YOUR OBJECTIVE: The response must consist of the lines below from the one with "else Cells.read s.cart.ntExtra" through the one with "if coarseX v", exactly as they appear and with both ends kept.

Dataset entries
· · ·

-- ==== Sys2Proof/Machine/PictureUnit.lean ====
section
/-! DEFINITION. The Picture Unit (61_picture_unit.md) and its address space (20_memory.md R110 to R113): one dot, and the
register window. Nothing here has a hidden cell (R476). -/

namespace Sys2Proof.Machine

/-! ### The PPU address space -/

/-- The page of name-table memory that table `tbl` (0..3) shows under a mirroring mode (R111). -/
def ntPage (m : Mirroring) (tbl : Nat) : Nat :=
  match m with
  | .horizontal => tbl / 2
  | .vertical => tbl % 2
  | .oneScreenLower => 0
  | .oneScreenUpper => 1
  | .fourScreen => tbl

/-- `NtCell(off)` read (R111): pages 0 and 1 are `vram`, pages 2 and 3 the mapper's extra tables. -/
def ntRead (s : State) (off : Nat) : Byte :=
  let page := ntPage (mirroring s.cart) (off / 0x400)
  if page < 2 then Cells.read s.ppu.vram (page * 0x400 + off % 0x400)
  else Cells.read s.cart.ntExtra ((page - 2) * 0x400 + off % 0x400)

/-- `NtCell(off) <- v` (R111). -/
def ntWrite (s : State) (off : Nat) (v : Byte) : State :=
  let page := ntPage (mirroring s.cart) (off / 0x400)
  if page < 2 then
    { s with ppu := { s.ppu with vram := Cells.write s.ppu.vram (page * 0x400 + off % 0x400) v } }
  else
    { s with cart := { s.cart with ntExtra := Cells.write s.cart.ntExtra ((page - 2) * 0x400 + off % 0x400) v } }

/-- `PalIndex(i)` for `i` in 0..31 (R112): 0x10, 0x14, 0x18, 0x1C alias 0x00, 0x04, 0x08, 0x0C. -/
def palIndex (i : Nat) : Nat :=
  if i / 16 % 2 = 1 ∧ i % 4 = 0 then i % 16 else i

/-- `PpuRead(a)` (R110). -/
def ppuRead (s : State) (a : BitVec 14) : Byte :=
  let n := a.toNat
  if n ≤ 0x1FFF then
    match ppuChrRead s.cart a with
    | some b => b
    | none => a.setWidth 8
  else if n ≤ 0x3EFF then ntRead s (n % 0x1000)
  else (s.ppu.ioLatch &&& 0xC0) ||| (Cells.read s.ppu.palette (palIndex (n % 0x20))).setWidth 8

/-- `PpuWrite(a, v)` (R110). -/
def ppuWrite (s : State) (a : BitVec 14) (v : Byte) : State :=
  let n := a.toNat
  if n ≤ 0x1FFF then { s with cart := ppuChrWrite s.cart a v }
  else if n ≤ 0x3EFF then ntWrite s (n % 0x1000) v
  else
    { s with ppu := { s.ppu with palette := Cells.write s.ppu.palette (palIndex (n % 0x20)) (v.setWidth 6) } }

/-! ### Fields of `v` and `t` (10_state.md R47) -/

/-- Bits 4:0, coarse X. -/
def coarseX (v : BitVec 15) : BitVec 5 := v.extractLsb' 0 5

/-- Bits 9:5, coarse Y. -/
def coarseY (v : BitVec 15) : BitVec 5 := v.extractLsb' 5 5

/-- Bit 10, the horizontal name-table select. -/
def ntX (v : BitVec 15) : BitVec 1 := v.extractLsb' 10 1

/-- Bit 11, the vertical name-table select. -/
def ntY (v : BitVec 15) : BitVec 1 := v.extractLsb' 11 1

/-- Bits 14:12, fine Y. -/
def fineY (v : BitVec 15) : BitVec 3 := v.extractLsb' 12 3

/-- The 15 bits from their fields. -/
def scrollOf (fy : BitVec 3) (ny nx : BitVec 1) (cy cx : BitVec 5) : BitVec 15 := fy ++ ny ++ nx ++ cy ++ cx

/-! ### Scroll-register updates (R457) -/

/-- `IncX()`. -/
def incX (v : BitVec 15) : BitVec 15 :=
  if coarseX v = 31 then scrollOf (fineY v) (ntY v) (~~~ ntX v) (coarseY v) 0
  else scrollOf (fineY v) (ntY v) (ntX v) (coarseY v) (coarseX v + 1)

/-- `IncY()`. -/
def incY (v : BitVec 15) : BitVec 15 :=
  if fineY v ≠ 7 then scrollOf (fineY v + 1) (ntY v) (ntX v) (coarseY v) (coarseX v)
  else if coarseY v = 29 then scrollOf 0 (~~~ ntY v) (ntX v) 0 (coarseX v)
  else if coarseY v = 31 then scrollOf 0 (ntY v) (ntX v) 0 (coarseX v)
  else scrollOf 0 (ntY v) (ntX v) (coarseY v + 1) (coarseX v)

/-- `CopyX()`: `v[4:0] <- t[4:0]; v[10] <- t[10]`. -/
def copyX (v t : BitVec 15) : BitVec 15 := scrollOf (fineY v) (ntY v) (ntX t) (coarseY v) (coarseX t)

/-- `CopyY()`: `v[9:5] <- t[9:5]; v[11] <- t[11]; v[14:12] <- t[14:12]`. -/
def copyY (v t : BitVec 15) : BitVec 15 := scrollOf (fineY t) (ntY t) (ntX v) (coarseY t) (coarseX v)

/-! ### Background pipeline -/

/-- "Rendering enabled": `mask[3] OR mask[4]` (R51, R452). -/
def rendering (p : Ppu) : Bool := p.mask.getLsbD 3 || p.mask.getLsbD 4

/-- The name-table address of the current tile: `0x2000 | (v & 0x0FFF)` (R456). -/
def tileAddr (v : BitVec 15) : BitVec 14 := (0x2000 : BitVec 14) ||| (v.setWidth 14 &&& 0x0FFF)

/-- The attribute address of the current tile (R456). -/
def attrAddr (v : BitVec 15) : BitVec 14 :=
  (0x23C0 : BitVec 14) ||| (v.setWidth 14 &&& 0x0C00) ||| ((v >>> 4).setWidth 14 &&& 0x38) |||
    ((v >>> 2).setWidth 14 &&& 0x07)

/-- The two attribute bits of the current tile's quadrant: `(b >> (((v >> 4) & 4) | (v & 2))) & 3` (R456). -/
def attrBits (v : BitVec 15) (b : Byte) : BitVec 2 :=
  (b >>> (((v >>> 4) &&& 4) ||| (v &&& 2)).toNat).setWidth 2

/-- The address of the current row of the fetched tile: `bgbase + 16 * nt + v[14:12]` (R456). -/
def patternAddr (p : Ppu) : BitVec 14 :=
  (if p.ctrl.getLsbD 4 then (0x1000 : BitVec 14) else 0) + 16 * p.nt.setWidth 14 + (fineY p.v).setWidth 14

/-- `BackgroundFetchStep(d)` (R456). -/
def backgroundFetchStep (d : Nat) (s : State) : State :=
  let p := s.ppu
  match (d - 1) % 8 with
  | 0 => { s with ppu := { p with nt := ppuRead s (tileAddr p.v) } }
  | 2 => { s with ppu := { p with attr := attrBits p.v (ppuRead s (attrAddr p.v)) } }
  | 4 => { s with ppu := { p with ptLo := ppuRead s (patternAddr p) } }
  | 6 => { s with ppu := { p with ptHi := ppuRead s (patternAddr p + 8) } }
  | 7 => { s with ppu := { p with v := incX p.v } }
  | _ => s

/-- `ShiftBackground()` (R458). -/
def shiftBackground (p : Ppu) : Ppu :=
  { p with bgLo := p.bgLo <<< 1, bgHi := p.bgHi <<< 1, atLo := p.atLo <<< 1, atHi := p.atHi <<< 1 }

/-- `x[7:0] <- b`, bits 15:8 kept. -/
def setLow (x : BitVec 16) (b : Byte) : BitVec 16 := x.extractLsb' 8 8 ++ b

/-- `ReloadShifters()` (R458). -/
def reloadShifters (p : Ppu) : Ppu :=
  { p with
    bgLo := setLow p.bgLo p.ptLo
    bgHi := setLow p.bgHi p.ptHi
    atLo := setLow p.atLo (if p.attr.getLsbD 0 then 0xFF else 0x00)
    atHi := setLow p.atHi (if p.attr.getLsbD 1 then 0xFF else 0x00) }

/-! ### Object memory -/

/-- `oam[k]` as a read gives it (R54, R113): bits 4:2 of an attribute byte do not exist and read 0, whatever byte was
stored. Every reader of object memory reads it so (log 13). -/
def oamRead (oam : Memory) (k : Nat) : Byte :=
  if k % 4 = 2 then Cells.read oam k &&& 0xE3 else Cells.read oam k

· · ·

ANSWER TO THE EXERCISE:
  else Cells.read s.cart.ntExtra ((page - 2) * 0x400 + off % 0x400)

/-- `NtCell(off) <- v` (R111). -/
def ntWrite (s : State) (off : Nat) (v : Byte) : State :=
  let page := ntPage (mirroring s.cart) (off / 0x400)
  if page < 2 then
    { s with ppu := { s.ppu with vram := Cells.write s.ppu.vram (page * 0x400 + off % 0x400) v } }
  else
    { s with cart := { s.cart with ntExtra := Cells.write s.cart.ntExtra ((page - 2) * 0x400 + off % 0x400) v } }

/-- `PalIndex(i)` for `i` in 0..31 (R112): 0x10, 0x14, 0x18, 0x1C alias 0x00, 0x04, 0x08, 0x0C. -/
def palIndex (i : Nat) : Nat :=
  if i / 16 % 2 = 1 ∧ i % 4 = 0 then i % 16 else i

/-- `PpuRead(a)` (R110). -/
def ppuRead (s : State) (a : BitVec 14) : Byte :=
  let n := a.toNat
  if n ≤ 0x1FFF then
    match ppuChrRead s.cart a with
    | some b => b
    | none => a.setWidth 8
  else if n ≤ 0x3EFF then ntRead s (n % 0x1000)
  else (s.ppu.ioLatch &&& 0xC0) ||| (Cells.read s.ppu.palette (palIndex (n % 0x20))).setWidth 8

/-- `PpuWrite(a, v)` (R110). -/
def ppuWrite (s : State) (a : BitVec 14) (v : Byte) : State :=
  let n := a.toNat
  if n ≤ 0x1FFF then { s with cart := ppuChrWrite s.cart a v }
  else if n ≤ 0x3EFF then ntWrite s (n % 0x1000) v
  else
    { s with ppu := { s.ppu with palette := Cells.write s.ppu.palette (palIndex (n % 0x20)) (v.setWidth 6) } }

/-! ### Fields of `v` and `t` (10_state.md R47) -/

/-- Bits 4:0, coarse X. -/
def coarseX (v : BitVec 15) : BitVec 5 := v.extractLsb' 0 5

/-- Bits 9:5, coarse Y. -/
def coarseY (v : BitVec 15) : BitVec 5 := v.extractLsb' 5 5

/-- Bit 10, the horizontal name-table select. -/
def ntX (v : BitVec 15) : BitVec 1 := v.extractLsb' 10 1

/-- Bit 11, the vertical name-table select. -/
def ntY (v : BitVec 15) : BitVec 1 := v.extractLsb' 11 1

/-- Bits 14:12, fine Y. -/
def fineY (v : BitVec 15) : BitVec 3 := v.extractLsb' 12 3

/-- The 15 bits from their fields. -/
def scrollOf (fy : BitVec 3) (ny nx : BitVec 1) (cy cx : BitVec 5) : BitVec 15 := fy ++ ny ++ nx ++ cy ++ cx

/-! ### Scroll-register updates (R457) -/

/-- `IncX()`. -/
def incX (v : BitVec 15) : BitVec 15 :=
  if coarseX v = 31 then scrollOf (fineY v) (ntY v) (~~~ ntX v) (coarseY v) 0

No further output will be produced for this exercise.